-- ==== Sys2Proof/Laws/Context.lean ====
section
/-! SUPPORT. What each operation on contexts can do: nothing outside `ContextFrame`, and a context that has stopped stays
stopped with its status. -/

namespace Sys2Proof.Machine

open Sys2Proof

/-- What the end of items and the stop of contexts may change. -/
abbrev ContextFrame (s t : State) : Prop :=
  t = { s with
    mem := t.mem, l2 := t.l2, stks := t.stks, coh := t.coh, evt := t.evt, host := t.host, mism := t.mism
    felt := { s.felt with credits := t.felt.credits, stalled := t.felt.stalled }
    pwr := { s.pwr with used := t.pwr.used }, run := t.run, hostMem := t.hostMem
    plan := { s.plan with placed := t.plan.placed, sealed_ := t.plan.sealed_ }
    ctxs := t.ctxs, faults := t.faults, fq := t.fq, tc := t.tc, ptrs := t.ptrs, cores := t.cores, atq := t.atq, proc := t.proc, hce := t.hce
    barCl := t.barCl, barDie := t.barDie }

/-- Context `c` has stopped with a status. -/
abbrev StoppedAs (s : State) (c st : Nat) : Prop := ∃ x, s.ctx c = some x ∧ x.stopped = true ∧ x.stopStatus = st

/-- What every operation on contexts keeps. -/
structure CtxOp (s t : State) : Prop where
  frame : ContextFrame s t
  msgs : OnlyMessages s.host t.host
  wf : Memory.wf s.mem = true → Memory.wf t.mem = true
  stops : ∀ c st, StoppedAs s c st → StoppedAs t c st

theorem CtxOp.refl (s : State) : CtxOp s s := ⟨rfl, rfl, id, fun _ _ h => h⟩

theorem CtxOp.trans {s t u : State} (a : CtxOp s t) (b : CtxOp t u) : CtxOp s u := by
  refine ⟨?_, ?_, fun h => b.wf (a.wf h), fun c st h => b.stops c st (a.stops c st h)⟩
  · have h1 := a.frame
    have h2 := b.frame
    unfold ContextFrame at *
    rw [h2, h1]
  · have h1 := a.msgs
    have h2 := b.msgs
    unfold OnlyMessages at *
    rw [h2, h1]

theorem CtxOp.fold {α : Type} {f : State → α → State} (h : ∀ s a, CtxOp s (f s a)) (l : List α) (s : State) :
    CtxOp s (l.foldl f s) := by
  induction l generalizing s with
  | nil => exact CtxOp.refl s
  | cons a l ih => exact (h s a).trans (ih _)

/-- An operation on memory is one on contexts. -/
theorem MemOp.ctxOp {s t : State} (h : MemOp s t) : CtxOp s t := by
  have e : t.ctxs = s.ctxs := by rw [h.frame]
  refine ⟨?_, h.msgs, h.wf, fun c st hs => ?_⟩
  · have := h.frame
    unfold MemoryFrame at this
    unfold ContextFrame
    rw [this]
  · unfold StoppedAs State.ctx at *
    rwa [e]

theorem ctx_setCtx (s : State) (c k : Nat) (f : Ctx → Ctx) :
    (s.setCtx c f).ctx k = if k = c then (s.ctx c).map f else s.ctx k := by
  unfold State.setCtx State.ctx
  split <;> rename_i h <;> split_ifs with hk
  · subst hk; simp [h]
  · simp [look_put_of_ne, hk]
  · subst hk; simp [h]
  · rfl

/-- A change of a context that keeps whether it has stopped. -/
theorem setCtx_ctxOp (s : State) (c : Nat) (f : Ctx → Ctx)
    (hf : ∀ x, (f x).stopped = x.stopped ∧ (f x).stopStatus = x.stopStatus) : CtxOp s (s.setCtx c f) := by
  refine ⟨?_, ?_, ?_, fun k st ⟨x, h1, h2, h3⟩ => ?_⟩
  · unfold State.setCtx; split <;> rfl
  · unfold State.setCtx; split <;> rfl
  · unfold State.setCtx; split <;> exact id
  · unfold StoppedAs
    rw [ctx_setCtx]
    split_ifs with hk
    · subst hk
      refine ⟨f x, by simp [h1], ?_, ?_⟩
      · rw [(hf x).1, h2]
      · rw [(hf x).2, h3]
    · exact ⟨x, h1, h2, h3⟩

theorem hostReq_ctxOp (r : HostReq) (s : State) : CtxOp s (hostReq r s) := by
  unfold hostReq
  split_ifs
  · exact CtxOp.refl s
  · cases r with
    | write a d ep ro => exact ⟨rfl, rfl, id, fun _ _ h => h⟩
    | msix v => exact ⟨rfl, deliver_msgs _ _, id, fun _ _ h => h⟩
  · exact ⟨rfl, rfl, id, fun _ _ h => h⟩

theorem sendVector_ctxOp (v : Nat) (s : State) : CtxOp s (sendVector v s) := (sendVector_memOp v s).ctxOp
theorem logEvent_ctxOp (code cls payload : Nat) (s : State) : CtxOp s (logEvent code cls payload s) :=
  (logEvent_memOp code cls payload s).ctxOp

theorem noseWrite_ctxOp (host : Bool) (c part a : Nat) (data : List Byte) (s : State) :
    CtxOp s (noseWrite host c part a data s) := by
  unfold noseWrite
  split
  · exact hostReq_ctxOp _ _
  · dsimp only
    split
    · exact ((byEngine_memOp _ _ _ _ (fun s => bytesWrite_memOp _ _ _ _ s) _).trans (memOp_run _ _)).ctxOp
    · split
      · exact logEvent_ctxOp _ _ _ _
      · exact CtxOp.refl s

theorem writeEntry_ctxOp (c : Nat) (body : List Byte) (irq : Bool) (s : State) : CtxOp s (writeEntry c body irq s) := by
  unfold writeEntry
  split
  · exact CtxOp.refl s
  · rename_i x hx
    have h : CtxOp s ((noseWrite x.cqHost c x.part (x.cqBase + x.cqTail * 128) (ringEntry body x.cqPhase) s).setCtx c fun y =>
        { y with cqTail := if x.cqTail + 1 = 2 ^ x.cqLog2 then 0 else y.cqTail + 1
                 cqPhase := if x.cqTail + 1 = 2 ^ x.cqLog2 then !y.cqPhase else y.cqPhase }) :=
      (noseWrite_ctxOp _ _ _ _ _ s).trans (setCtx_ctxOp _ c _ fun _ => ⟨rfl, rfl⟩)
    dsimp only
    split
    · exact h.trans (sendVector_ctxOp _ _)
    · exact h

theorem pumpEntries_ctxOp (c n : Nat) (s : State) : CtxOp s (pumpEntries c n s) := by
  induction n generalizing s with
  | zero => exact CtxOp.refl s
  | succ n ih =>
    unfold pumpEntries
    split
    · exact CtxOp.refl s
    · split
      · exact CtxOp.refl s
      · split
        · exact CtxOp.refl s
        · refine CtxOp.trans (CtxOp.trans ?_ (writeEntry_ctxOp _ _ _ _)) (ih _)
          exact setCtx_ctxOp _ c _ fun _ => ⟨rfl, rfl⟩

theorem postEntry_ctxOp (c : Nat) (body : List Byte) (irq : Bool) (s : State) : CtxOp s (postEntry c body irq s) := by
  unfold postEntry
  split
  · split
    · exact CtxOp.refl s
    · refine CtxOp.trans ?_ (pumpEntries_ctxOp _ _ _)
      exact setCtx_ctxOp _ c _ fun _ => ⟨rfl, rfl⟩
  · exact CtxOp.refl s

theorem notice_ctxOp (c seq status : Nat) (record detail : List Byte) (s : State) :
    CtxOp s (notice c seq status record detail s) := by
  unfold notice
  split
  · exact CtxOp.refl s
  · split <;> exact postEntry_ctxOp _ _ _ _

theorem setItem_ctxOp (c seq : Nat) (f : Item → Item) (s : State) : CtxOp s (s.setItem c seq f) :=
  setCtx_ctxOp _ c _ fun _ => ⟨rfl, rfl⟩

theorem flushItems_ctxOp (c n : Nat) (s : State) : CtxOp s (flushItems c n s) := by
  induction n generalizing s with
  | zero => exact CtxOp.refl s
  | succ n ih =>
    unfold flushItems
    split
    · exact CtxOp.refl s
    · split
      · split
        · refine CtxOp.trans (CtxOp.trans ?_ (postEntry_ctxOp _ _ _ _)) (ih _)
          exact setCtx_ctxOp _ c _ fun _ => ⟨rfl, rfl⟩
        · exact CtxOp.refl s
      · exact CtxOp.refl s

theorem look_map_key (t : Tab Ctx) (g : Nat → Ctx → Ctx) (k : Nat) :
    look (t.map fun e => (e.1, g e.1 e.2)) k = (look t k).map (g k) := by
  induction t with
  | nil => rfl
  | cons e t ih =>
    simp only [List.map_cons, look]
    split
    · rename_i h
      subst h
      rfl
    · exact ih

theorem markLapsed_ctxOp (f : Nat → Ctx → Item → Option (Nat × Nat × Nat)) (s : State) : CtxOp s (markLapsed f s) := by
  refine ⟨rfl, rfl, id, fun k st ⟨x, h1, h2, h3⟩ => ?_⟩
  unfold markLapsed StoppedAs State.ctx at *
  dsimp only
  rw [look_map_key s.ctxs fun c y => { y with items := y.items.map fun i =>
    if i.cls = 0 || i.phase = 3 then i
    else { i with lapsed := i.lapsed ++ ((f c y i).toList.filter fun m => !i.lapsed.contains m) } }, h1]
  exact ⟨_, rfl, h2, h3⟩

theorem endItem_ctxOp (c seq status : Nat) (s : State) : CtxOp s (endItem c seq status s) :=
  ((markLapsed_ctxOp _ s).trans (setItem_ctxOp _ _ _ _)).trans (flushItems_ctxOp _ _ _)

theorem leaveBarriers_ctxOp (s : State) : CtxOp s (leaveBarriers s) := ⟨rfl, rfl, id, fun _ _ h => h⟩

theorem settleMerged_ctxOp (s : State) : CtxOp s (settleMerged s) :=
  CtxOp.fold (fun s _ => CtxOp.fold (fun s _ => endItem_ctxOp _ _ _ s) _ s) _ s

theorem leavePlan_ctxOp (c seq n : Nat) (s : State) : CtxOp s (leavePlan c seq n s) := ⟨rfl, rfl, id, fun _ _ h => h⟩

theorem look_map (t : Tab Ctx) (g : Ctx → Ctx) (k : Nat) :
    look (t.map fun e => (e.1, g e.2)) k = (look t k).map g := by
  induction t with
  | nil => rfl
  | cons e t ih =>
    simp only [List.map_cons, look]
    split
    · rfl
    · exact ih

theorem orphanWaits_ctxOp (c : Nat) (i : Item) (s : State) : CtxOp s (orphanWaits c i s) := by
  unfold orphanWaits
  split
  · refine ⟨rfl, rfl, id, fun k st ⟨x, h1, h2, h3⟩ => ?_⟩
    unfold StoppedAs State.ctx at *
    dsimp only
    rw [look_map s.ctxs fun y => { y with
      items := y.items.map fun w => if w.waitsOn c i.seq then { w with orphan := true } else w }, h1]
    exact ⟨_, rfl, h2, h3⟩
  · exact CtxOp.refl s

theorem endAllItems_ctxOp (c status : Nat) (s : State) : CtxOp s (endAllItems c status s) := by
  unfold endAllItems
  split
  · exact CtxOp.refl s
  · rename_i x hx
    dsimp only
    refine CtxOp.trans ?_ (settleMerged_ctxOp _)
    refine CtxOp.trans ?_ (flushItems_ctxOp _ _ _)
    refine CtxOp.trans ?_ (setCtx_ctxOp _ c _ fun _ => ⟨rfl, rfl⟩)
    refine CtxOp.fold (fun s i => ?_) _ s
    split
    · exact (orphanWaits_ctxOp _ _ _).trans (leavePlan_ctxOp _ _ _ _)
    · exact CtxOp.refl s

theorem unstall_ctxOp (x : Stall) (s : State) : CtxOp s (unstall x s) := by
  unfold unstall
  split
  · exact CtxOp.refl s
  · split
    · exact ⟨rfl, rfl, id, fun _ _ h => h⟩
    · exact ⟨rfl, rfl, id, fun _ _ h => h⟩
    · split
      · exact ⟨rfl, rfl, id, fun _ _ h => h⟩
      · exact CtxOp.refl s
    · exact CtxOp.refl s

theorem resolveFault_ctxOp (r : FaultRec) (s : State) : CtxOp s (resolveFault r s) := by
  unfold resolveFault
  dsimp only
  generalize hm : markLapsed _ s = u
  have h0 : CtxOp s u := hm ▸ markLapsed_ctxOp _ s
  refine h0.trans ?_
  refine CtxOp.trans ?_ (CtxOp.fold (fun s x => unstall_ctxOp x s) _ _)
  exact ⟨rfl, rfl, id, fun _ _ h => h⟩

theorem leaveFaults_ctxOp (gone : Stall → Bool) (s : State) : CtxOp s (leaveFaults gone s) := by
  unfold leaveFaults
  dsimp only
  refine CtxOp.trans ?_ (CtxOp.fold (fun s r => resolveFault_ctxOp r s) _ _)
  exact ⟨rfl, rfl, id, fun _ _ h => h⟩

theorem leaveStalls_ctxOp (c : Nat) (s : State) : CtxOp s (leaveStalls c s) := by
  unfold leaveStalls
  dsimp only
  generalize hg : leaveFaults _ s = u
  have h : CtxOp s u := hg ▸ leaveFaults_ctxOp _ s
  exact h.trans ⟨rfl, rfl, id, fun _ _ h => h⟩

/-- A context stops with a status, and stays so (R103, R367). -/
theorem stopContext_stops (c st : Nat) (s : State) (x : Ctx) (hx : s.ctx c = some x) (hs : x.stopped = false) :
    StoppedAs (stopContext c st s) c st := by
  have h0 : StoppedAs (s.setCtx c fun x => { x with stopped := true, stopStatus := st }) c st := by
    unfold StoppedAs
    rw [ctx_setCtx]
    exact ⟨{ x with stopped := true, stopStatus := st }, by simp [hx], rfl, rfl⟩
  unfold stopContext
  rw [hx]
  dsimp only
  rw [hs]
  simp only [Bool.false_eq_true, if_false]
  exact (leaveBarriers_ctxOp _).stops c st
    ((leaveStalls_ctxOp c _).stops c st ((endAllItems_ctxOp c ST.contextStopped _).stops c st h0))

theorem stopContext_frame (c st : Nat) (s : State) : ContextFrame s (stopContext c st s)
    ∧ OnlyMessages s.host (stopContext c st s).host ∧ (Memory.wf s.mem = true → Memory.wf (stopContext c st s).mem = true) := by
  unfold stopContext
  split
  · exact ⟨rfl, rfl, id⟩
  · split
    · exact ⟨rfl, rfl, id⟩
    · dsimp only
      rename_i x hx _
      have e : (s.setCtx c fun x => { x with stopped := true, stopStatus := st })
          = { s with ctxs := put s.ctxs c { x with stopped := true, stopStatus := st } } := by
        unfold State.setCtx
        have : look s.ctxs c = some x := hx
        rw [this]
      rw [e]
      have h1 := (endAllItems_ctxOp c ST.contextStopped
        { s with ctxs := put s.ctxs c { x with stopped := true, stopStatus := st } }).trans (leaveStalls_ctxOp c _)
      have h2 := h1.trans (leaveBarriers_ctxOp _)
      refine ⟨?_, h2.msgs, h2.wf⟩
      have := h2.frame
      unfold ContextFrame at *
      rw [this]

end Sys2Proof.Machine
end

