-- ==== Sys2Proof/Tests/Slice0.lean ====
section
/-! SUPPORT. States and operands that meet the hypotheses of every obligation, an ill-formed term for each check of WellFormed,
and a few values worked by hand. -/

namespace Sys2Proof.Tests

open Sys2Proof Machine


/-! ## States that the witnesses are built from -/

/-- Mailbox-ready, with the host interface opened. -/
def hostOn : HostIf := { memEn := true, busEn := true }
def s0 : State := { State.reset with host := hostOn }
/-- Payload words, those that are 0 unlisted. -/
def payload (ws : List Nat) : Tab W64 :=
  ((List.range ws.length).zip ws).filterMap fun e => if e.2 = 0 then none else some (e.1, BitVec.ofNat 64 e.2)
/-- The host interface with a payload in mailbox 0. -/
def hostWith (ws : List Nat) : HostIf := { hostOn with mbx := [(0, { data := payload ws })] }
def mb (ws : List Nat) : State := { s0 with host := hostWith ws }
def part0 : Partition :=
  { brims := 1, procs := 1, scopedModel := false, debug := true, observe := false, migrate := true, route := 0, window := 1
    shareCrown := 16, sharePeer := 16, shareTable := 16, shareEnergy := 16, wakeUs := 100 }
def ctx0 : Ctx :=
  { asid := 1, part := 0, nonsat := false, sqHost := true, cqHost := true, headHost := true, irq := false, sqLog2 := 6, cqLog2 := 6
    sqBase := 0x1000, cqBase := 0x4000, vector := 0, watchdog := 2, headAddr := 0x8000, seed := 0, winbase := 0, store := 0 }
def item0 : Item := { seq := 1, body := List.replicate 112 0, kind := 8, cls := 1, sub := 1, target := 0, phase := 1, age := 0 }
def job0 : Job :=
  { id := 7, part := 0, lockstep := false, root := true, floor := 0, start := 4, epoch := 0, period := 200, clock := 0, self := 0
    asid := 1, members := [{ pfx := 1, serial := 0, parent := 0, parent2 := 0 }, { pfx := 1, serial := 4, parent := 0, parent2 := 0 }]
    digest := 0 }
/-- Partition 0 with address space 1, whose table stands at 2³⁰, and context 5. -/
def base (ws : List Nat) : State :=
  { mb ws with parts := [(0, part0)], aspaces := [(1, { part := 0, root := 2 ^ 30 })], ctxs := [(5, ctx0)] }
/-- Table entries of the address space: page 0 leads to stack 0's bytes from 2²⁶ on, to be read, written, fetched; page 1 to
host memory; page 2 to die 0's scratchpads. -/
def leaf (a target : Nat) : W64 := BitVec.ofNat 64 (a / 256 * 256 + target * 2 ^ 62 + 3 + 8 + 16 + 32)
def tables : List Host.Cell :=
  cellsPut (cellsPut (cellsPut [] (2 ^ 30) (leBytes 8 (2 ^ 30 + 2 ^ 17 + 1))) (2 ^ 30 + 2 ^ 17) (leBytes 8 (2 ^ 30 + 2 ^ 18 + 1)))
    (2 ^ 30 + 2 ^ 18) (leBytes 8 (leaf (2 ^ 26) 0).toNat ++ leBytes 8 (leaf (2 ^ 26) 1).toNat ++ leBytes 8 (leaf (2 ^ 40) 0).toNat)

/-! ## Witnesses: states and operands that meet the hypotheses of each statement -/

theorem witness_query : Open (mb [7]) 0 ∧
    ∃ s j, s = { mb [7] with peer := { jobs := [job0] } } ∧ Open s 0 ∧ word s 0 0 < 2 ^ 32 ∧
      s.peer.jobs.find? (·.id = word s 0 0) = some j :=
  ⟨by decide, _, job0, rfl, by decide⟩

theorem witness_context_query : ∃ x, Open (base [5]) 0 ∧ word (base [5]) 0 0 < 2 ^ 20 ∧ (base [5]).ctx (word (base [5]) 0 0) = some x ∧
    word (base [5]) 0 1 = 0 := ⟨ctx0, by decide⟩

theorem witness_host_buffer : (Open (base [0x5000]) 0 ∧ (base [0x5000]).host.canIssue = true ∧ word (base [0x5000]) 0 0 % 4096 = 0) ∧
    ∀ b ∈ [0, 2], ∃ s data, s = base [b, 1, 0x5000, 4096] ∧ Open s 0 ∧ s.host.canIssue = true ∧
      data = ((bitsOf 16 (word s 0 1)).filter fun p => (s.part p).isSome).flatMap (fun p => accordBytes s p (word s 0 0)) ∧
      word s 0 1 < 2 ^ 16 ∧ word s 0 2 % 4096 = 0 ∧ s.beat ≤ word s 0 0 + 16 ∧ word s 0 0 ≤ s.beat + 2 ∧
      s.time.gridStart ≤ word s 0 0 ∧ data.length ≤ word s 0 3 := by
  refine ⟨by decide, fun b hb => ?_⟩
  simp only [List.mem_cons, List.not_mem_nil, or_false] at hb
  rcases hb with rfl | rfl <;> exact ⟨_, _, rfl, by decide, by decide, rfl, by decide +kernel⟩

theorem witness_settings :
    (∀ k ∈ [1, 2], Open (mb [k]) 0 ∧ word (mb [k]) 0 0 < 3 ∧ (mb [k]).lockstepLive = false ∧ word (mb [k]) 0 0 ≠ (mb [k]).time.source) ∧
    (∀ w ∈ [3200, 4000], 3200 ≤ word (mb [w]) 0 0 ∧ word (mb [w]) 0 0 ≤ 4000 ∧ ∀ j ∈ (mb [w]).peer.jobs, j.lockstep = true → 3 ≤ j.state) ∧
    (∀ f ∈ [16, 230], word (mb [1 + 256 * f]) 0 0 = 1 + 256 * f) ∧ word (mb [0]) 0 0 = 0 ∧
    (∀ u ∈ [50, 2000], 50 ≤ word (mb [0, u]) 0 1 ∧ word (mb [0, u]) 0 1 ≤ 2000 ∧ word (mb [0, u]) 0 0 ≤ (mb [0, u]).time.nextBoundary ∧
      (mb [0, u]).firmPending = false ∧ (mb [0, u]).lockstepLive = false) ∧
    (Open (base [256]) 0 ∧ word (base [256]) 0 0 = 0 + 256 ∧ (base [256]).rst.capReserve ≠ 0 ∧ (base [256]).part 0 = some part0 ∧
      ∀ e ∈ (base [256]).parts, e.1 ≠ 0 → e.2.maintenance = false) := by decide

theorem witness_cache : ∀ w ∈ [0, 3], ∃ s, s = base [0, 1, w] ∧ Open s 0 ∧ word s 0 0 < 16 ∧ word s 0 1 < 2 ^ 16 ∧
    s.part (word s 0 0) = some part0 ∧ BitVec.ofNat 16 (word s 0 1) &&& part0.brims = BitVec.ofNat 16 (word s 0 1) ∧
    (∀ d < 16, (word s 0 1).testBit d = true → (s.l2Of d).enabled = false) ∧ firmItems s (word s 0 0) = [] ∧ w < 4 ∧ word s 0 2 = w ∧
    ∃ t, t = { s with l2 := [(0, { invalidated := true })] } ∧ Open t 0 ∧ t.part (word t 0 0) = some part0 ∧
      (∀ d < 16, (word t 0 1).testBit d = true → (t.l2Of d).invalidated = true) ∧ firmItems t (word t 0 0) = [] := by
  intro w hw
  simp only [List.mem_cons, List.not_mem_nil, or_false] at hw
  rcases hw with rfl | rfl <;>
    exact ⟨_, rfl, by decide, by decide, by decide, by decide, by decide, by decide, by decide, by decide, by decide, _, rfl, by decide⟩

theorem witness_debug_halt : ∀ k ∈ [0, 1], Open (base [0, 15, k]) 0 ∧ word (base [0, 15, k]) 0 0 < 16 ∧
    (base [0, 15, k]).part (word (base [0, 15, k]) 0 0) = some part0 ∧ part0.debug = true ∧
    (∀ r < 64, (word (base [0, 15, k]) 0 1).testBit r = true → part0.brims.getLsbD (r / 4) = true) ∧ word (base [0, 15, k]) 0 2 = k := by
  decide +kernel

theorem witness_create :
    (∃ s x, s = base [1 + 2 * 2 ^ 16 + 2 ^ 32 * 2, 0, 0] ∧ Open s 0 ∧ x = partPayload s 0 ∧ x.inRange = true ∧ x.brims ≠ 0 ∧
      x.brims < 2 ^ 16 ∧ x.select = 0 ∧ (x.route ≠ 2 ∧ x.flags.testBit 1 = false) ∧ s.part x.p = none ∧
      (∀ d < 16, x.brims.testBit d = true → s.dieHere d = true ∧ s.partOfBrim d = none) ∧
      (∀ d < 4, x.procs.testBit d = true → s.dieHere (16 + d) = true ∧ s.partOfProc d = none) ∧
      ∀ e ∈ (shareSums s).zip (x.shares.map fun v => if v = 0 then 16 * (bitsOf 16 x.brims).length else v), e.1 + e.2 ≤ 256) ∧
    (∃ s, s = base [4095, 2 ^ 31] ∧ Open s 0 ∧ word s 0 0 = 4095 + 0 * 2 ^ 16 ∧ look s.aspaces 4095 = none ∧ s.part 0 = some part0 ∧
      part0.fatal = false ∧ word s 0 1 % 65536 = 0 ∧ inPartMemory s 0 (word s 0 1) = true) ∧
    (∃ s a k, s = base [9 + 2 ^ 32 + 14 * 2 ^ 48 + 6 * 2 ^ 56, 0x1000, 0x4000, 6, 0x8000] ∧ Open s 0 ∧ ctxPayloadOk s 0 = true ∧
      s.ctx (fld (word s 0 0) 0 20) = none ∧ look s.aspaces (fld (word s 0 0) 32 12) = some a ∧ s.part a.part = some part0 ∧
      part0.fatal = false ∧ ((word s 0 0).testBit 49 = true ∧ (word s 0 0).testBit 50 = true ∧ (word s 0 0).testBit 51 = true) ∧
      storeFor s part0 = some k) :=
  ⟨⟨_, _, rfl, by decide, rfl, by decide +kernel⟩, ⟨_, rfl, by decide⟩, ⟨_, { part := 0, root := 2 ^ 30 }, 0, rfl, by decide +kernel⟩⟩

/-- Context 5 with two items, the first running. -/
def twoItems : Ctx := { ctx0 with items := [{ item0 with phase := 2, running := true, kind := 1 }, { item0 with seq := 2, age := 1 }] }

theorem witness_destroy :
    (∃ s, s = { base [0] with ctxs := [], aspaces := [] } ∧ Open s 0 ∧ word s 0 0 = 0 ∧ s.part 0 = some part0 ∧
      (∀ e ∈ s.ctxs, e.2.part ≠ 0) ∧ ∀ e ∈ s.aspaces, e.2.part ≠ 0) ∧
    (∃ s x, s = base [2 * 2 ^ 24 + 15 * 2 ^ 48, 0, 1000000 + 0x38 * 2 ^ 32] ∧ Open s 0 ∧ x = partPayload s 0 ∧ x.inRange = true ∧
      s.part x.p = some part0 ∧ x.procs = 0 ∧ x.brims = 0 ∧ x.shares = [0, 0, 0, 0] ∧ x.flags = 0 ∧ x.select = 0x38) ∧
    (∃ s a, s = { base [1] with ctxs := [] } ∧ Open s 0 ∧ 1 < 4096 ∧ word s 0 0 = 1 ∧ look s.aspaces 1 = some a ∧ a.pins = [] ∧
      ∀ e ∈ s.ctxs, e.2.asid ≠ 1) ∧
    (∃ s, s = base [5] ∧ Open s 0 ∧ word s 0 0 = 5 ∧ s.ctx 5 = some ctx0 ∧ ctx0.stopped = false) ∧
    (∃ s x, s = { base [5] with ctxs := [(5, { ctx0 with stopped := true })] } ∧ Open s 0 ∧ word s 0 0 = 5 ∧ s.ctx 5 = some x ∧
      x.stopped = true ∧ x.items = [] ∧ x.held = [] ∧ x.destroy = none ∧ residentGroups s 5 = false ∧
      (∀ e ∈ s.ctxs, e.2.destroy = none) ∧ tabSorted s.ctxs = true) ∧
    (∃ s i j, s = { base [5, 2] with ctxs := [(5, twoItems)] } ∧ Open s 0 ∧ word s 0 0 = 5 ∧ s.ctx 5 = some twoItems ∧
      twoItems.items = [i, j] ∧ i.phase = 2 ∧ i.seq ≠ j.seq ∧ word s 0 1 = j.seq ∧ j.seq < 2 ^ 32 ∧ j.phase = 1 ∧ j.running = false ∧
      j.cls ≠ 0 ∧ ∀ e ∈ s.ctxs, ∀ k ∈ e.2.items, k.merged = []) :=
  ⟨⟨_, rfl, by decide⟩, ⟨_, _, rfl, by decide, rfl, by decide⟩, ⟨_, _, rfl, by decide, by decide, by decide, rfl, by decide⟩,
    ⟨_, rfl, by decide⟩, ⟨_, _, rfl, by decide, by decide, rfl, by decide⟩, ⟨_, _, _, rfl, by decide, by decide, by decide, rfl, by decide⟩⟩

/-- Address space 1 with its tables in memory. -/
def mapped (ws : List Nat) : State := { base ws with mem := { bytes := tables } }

- **Instructions for the task**:
Only the lines from the first line of the records through the line containing "barCl := t.barCl, barDie" should be repeated, exactly as they appear.

- **Task response**:
-- ==== Sys2Proof/Laws/Context.lean ====
section
/-! SUPPORT. What each operation on contexts can do: nothing outside `ContextFrame`, and a context that has stopped stays
stopped with its status. -/

namespace Sys2Proof.Machine

open Sys2Proof

/-- What the end of items and the stop of contexts may change. -/
abbrev ContextFrame (s t : State) : Prop :=
  t = { s with
    mem := t.mem, l2 := t.l2, stks := t.stks, coh := t.coh, evt := t.evt, host := t.host, mism := t.mism
    felt := { s.felt with credits := t.felt.credits, stalled := t.felt.stalled }
    pwr := { s.pwr with used := t.pwr.used }, run := t.run, hostMem := t.hostMem
    plan := { s.plan with placed := t.plan.placed, sealed_ := t.plan.sealed_ }
    ctxs := t.ctxs, faults := t.faults, fq := t.fq, tc := t.tc, ptrs := t.ptrs, cores := t.cores, atq := t.atq, proc := t.proc, hce := t.hce
    barCl := t.barCl, barDie := t.barDie }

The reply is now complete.